* **Extracted information**:
@[simp] theorem State.setFence_fuses (s : State) (f : Nat) (x : Fence) : (s.setFence f x).fuses = s.fuses := rfl
@[simp] theorem State.setFence_boot (s : State) (f : Nat) (x : Fence) : (s.setFence f x).boot = s.boot := rfl
@[simp] theorem State.setFence_flash (s : State) (f : Nat) (x : Fence) : (s.setFence f x).flash = s.flash := rfl
@[simp] theorem State.setFence_cfg (s : State) (f : Nat) (x : Fence) : (s.setFence f x).cfg = s.cfg := rfl
@[simp] theorem State.setFence_timer (s : State) (f : Nat) (x : Fence) : (s.setFence f x).timer = s.timer := rfl
@[simp] theorem State.setFence_freeTick (s : State) (f : Nat) (x : Fence) : (s.setFence f x).freeTick = s.freeTick := rfl
@[simp] theorem State.setFence_maps (s : State) (f : Nat) (x : Fence) : (s.setFence f x).maps = s.maps := rfl
@[simp] theorem State.setFence_cores (s : State) (f : Nat) (x : Fence) : (s.setFence f x).cores = s.cores := rfl
@[simp] theorem State.setFence_mem (s : State) (f : Nat) (x : Fence) : (s.setFence f x).mem = s.mem := rfl
@[simp] theorem State.setFence_tenants (s : State) (f : Nat) (x : Fence) : (s.setFence f x).tenants = s.tenants := rfl
@[simp] theorem State.setFence_ctxs (s : State) (f : Nat) (x : Fence) : (s.setFence f x).ctxs = s.ctxs := rfl
@[simp] theorem State.setFence_queues (s : State) (f : Nat) (x : Fence) : (s.setFence f x).queues = s.queues := rfl
@[simp] theorem State.setFence_objs (s : State) (f : Nat) (x : Fence) : (s.setFence f x).objs = s.objs := rfl
@[simp] theorem State.setFence_bridges (s : State) (f : Nat) (x : Fence) : (s.setFence f x).bridges = s.bridges := rfl
@[simp] theorem State.setFence_cmds (s : State) (f : Nat) (x : Fence) : (s.setFence f x).cmds = s.cmds := rfl
@[simp] theorem State.setFence_nextCmd (s : State) (f : Nat) (x : Fence) : (s.setFence f x).nextCmd = s.nextCmd := rfl
@[simp] theorem State.setFence_cuts (s : State) (f : Nat) (x : Fence) : (s.setFence f x).cuts = s.cuts := rfl
@[simp] theorem State.setFence_renders (s : State) (f : Nat) (x : Fence) : (s.setFence f x).renders = s.renders := rfl
@[simp] theorem State.setFence_sessions (s : State) (f : Nat) (x : Fence) : (s.setFence f x).sessions = s.sessions := rfl
@[simp] theorem State.setFence_lanes (s : State) (f : Nat) (x : Fence) : (s.setFence f x).lanes = s.lanes := rfl
@[simp] theorem State.setFence_chipGrants (s : State) (f : Nat) (x : Fence) : (s.setFence f x).chipGrants = s.chipGrants := rfl
@[simp] theorem State.setFence_blazeGrants (s : State) (f : Nat) (x : Fence) : (s.setFence f x).blazeGrants = s.blazeGrants := rfl
@[simp] theorem State.setFence_engines (s : State) (f : Nat) (x : Fence) : (s.setFence f x).engines = s.engines := rfl
@[simp] theorem State.setFence_engCtxs (s : State) (f : Nat) (x : Fence) : (s.setFence f x).engCtxs = s.engCtxs := rfl
@[simp] theorem State.setFence_bzCtxs (s : State) (f : Nat) (x : Fence) : (s.setFence f x).bzCtxs = s.bzCtxs := rfl
@[simp] theorem State.setFence_prism (s : State) (f : Nat) (x : Fence) : (s.setFence f x).prism = s.prism := rfl
@[simp] theorem State.setFence_sched (s : State) (f : Nat) (x : Fence) : (s.setFence f x).sched = s.sched := rfl
@[simp] theorem State.setFence_ranger (s : State) (f : Nat) (x : Fence) : (s.setFence f x).ranger = s.ranger := rfl
@[simp] theorem State.setFence_power (s : State) (f : Nat) (x : Fence) : (s.setFence f x).power = s.power := rfl
@[simp] theorem State.setFence_objFrees (s : State) (f : Nat) (x : Fence) : (s.setFence f x).objFrees = s.objFrees := rfl
@[simp] theorem State.setFence_fenceFrees (s : State) (f : Nat) (x : Fence) : (s.setFence f x).fenceFrees = s.fenceFrees := rfl
@[simp] theorem State.setFence_ports (s : State) (f : Nat) (x : Fence) : (s.setFence f x).ports = s.ports := rfl
@[simp] theorem State.setFence_channels (s : State) (f : Nat) (x : Fence) : (s.setFence f x).channels = s.channels := rfl
@[simp] theorem State.setFence_i3c (s : State) (f : Nat) (x : Fence) : (s.setFence f x).i3c = s.i3c := rfl
@[simp] theorem State.setFence_tap (s : State) (f : Nat) (x : Fence) : (s.setFence f x).tap = s.tap := rfl
@[simp] theorem State.setFence_sysReset (s : State) (f : Nat) (x : Fence) : (s.setFence f x).sysReset = s.sysReset := rfl
@[simp] theorem State.setFence_avail (s : State) (f : Nat) (x : Fence) : (s.setFence f x).avail = s.avail := rfl
@[simp] theorem State.setFence_counters (s : State) (f : Nat) (x : Fence) : (s.setFence f x).counters = s.counters := rfl
@[simp] theorem State.setFence_out (s : State) (f : Nat) (x : Fence) : (s.setFence f x).out = s.out := rfl
@[simp] theorem State.setFence_pending (s : State) (f : Nat) (x : Fence) : (s.setFence f x).pending = s.pending := rfl
@[simp] theorem State.setFence_fence (s : State) (f j : Nat) (x : Fence) :
    (s.setFence f x).fence j = if j = f then x else s.fence j := tget_tset _ _ _ _ _
@[simp] theorem State.setFence_core (s : State) (f j : Nat) (x : Fence) : (s.setFence f x).core j = s.core j := rfl
@[simp] theorem State.setFence_tenant (s : State) (f j : Nat) (x : Fence) : (s.setFence f x).tenant j = s.tenant j := rfl
@[simp] theorem State.setFence_ctx (s : State) (f j : Nat) (x : Fence) : (s.setFence f x).ctx j = s.ctx j := rfl
@[simp] theorem State.setFence_queue (s : State) (f j : Nat) (x : Fence) : (s.setFence f x).queue j = s.queue j := rfl
@[simp] theorem State.setFence_obj (s : State) (f j : Nat) (x : Fence) : (s.setFence f x).obj j = s.obj j := rfl
@[simp] theorem State.setFence_port (s : State) (f j : Nat) (x : Fence) : (s.setFence f x).port j = s.port j := rfl
@[simp] theorem State.setFence_channel (s : State) (f j : Nat) (x : Fence) : (s.setFence f x).channel j = s.channel j := rfl
@[simp] theorem State.setFence_eng (s : State) (f j : Nat) (x : Fence) : (s.setFence f x).eng j = s.eng j := rfl
@[simp] theorem State.setFence_engCtx (s : State) (f j : Nat) (x : Fence) : (s.setFence f x).engCtx j = s.engCtx j := rfl
@[simp] theorem State.setFence_bz (s : State) (f j : Nat) (x : Fence) : (s.setFence f x).bz j = s.bz j := rfl
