-- ==== Sys2Proof/Laws/Keeps.lean ====
section
/-! SUPPORT. The frame that every command but the two that blow fuses keeps: the fuses, the queue of waiting commands,
the canonical form of the memories and the range of the counters. -/

namespace Sys2Proof.Machine

/-- The state `s` follows from `s0` without a change of fuses or of the queue, and the memories keep their form. -/
def Keeps (s0 s : State) : Prop :=
  FuseLe s0.fuses s.fuses ∧ s.pending = s0.pending ∧
    (OkOf s0.mem.dram s0.mem.host s0.flash s0.counters → OkOf s.mem.dram s.mem.host s.flash s.counters)

variable {s0 : State}

theorem keeps_foldl {α} (l : List α) (f : State → α → State) (s : State) (h : ∀ s x, Keeps s0 s → Keeps s0 (f s x))
    (hs : Keeps s0 s) : Keeps s0 (l.foldl f s) := by
  induction l generalizing s with
  | nil => exact hs
  | cons a l ih => exact ih _ (h _ _ hs)
theorem keeps_foldl_fst {α β} (l : List α) (f : State × β → α → State × β) (s : State × β)
    (h : ∀ s x, Keeps s0 s.1 → Keeps s0 (f s x).1) (hs : Keeps s0 s.1) : Keeps s0 (l.foldl f s).1 := by
  induction l generalizing s with
  | nil => exact hs
  | cons a l ih => exact ih _ (h _ _ hs)
theorem keeps_foldl_snd {α β} (l : List α) (f : β × State → α → β × State) (s : β × State)
    (h : ∀ s x, Keeps s0 s.2 → Keeps s0 (f s x).2) (hs : Keeps s0 s.2) : Keeps s0 (l.foldl f s).2 := by
  induction l generalizing s with
  | nil => exact hs
  | cons a l ih => exact ih _ (h _ _ hs)

theorem FuseLe.refl (f : Fuses) : FuseLe f f :=
  ⟨rfl, rfl, rfl, rfl, rfl, rfl, fun h => ⟨h, rfl⟩, id, fun i _ => by simp⟩

theorem FuseLe.trans {f g h : Fuses} (a : FuseLe f g) (b : FuseLe g h) : FuseLe f h :=
  ⟨b.coreMap.trans a.coreMap, b.grade.trans a.grade, b.tempGrade.trans a.tempGrade, b.stepping.trans a.stepping,
    b.vendorId.trans a.vendorId, b.pid.trans a.pid,
    fun k => ⟨(b.secureBoot (a.secureBoot k).1).1, (b.secureBoot (a.secureBoot k).1).2.trans (a.secureBoot k).2⟩,
    fun k => b.scorched (a.scorched k), fun i hi => by
      have h1 := a.keyHash i hi
      have h2 := b.keyHash i hi
      apply BitVec.eq_of_getLsbD_eq
      intro k hk
      have h3 := congrArg (fun x => x.getLsbD k) h1
      have h4 := congrArg (fun x => x.getLsbD k) h2
      simp at h3 h4 ⊢
      grind⟩

theorem keeps_fst {β : Type} {p : State × β} {s : State} {b : β} (e : p = (s, b)) (h : Keeps s0 p.1) : Keeps s0 s := by
  subst e; exact h
theorem keeps_snd {β : Type} {p : β × State} {s : State} {b : β} (e : p = (b, s)) (h : Keeps s0 p.2) : Keeps s0 s := by
  subst e; exact h
theorem keeps_snd3 {β γ : Type} {p : β × State × γ} {s : State} {b : β} {c : γ} (e : p = (b, s, c)) (h : Keeps s0 p.2.1) :
    Keeps s0 s := by
  subst e; exact h

/-- Changes of fields that Keeps does not speak of. -/
theorem keeps_mk (s : State) (boot : Boot) (cfg : Cfg) (timer : Nat) (freeTick : Nat) (maps : Maps) (cores : Tbl Core) (mem : MemSys) (tenants : Tbl Tenant) (ctxs : Tbl Ctx) (queues : Tbl Queue) (objs : Tbl Obj) (fences : Tbl Fence) (bridges : Tbl Bridge) (cmds : Tbl Cmd) (nextCmd : Nat) (cuts : Tbl CutPass) (renders : Tbl RenderPass) (sessions : Tbl Session) (lanes : Tbl ChunkJob) (chipGrants : Tbl (Nat × Nat)) (blazeGrants : Tbl Nat) (engines : Tbl Engine) (engCtxs : Tbl EngCtx) (bzCtxs : Tbl BzCtx) (prism : Prism) (sched : Sched) (ranger : Ranger) (power : Power) (objFrees : Nat) (fenceFrees : Nat) (ports : Tbl Port) (channels : Tbl Channel) (i3c : I3c) (tap : TapInstr) (sysReset : Bool) (avail : Avail) (out : List Out)
    (hd : mem.dram = s.mem.dram) (hh : mem.host = s.mem.host) (h : Keeps s0 s) : Keeps s0 { fuses := s.fuses, boot := boot, flash := s.flash, cfg := cfg, timer := timer, freeTick := freeTick, maps := maps, cores := cores, mem := mem, tenants := tenants, ctxs := ctxs, queues := queues, objs := objs, fences := fences, bridges := bridges, cmds := cmds, nextCmd := nextCmd, cuts := cuts, renders := renders, sessions := sessions, lanes := lanes, chipGrants := chipGrants, blazeGrants := blazeGrants, engines := engines, engCtxs := engCtxs, bzCtxs := bzCtxs, prism := prism, sched := sched, ranger := ranger, power := power, objFrees := objFrees, fenceFrees := fenceFrees, ports := ports, channels := channels, i3c := i3c, tap := tap, sysReset := sysReset, avail := avail, counters := s.counters, out := out, pending := s.pending } := by
  refine ⟨h.1, h.2.1, fun k => ?_⟩
  have o := h.2.2 k
  exact ⟨hd ▸ o.dram, hh ▸ o.host, o.flash, o.counters⟩

theorem keeps_ite {p : Prop} [Decidable p] {a b : State} (ha : Keeps s0 a) (hb : Keeps s0 b) : Keeps s0 (if p then a else b) := by
  split
  · exact ha
  · exact hb

theorem keeps_elim {α : Type} (o : Option α) (s : State) (f : α → State) (hf : ∀ x, Keeps s0 (f x)) (h_s : Keeps s0 s) :
    Keeps s0 (o.elim s f) := by
  cases o with
  | none => exact h_s
  | some x => exact hf x

theorem Keeps.refl (s : State) : Keeps s s := ⟨FuseLe.refl _, rfl, id⟩

theorem keeps_dram (s : State) (m : MemSys) (hd : s.mem.dram.wf = true → m.dram.wf = true) (hh : m.host = s.mem.host) (h_s : Keeps s0 s) : Keeps s0 (State.setMem s m) :=
  ⟨h_s.1, h_s.2.1, fun k => have o := h_s.2.2 k; ⟨hd o.dram, fun p => by simpa [State.setMem, hh] using o.host p, o.flash, o.counters⟩⟩
theorem keeps_hostMem (s : State) (p : Nat) (m : Mem) (hm : (s.hostMem p).wf = true → m.wf = true) (h_s : Keeps s0 s) : Keeps s0 (s.setMem { s.mem with host := tset s.mem.host p m }) :=
  ⟨h_s.1, h_s.2.1, fun k => have o := h_s.2.2 k; ⟨o.dram, fun q => by
    simp only [State.setMem, tget_tset]
    split
    · exact hm (o.host p)
    · exact o.host q, o.flash, o.counters⟩⟩
theorem keeps_flash (s : State) (m : Mem) (hm : s.flash.wf = true → m.wf = true) (h_s : Keeps s0 s) : Keeps s0 { s with flash := m } :=
  ⟨h_s.1, h_s.2.1, fun k => have o := h_s.2.2 k; ⟨o.dram, o.host, hm o.flash, o.counters⟩⟩
theorem keeps_counters (s : State) (t : Tbl Nat) (ht : ∀ k, tget s.counters k 0 ≤ counterMax → tget t k 0 ≤ counterMax) (h_s : Keeps s0 s) : Keeps s0 { s with counters := t } :=
  ⟨h_s.1, h_s.2.1, fun k => have o := h_s.2.2 k; ⟨o.dram, o.host, o.flash, fun j => ht j (o.counters j)⟩⟩

end Sys2Proof.Machine
end

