-- ==== Sys2Proof/Laws/Keeps3.lean ====
section
/-! SUPPORT. What the operations and commands of Launch, Packets, Tensor, Cut, CutRun, Render, Binning keep (see Keeps). -/

namespace Sys2Proof.Machine
variable {s0 : State}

* **What you should do**:
The answer is every line in the data where the word "Prop" appears.

* **Response for this exercise**:
def Keeps (s0 s : State) : Prop :=
theorem keeps_ite {p : Prop} [Decidable p] {a b : State} (ha : Keeps s0 a) (hb : Keeps s0 b) : Keeps s0 (if p then a else b) := by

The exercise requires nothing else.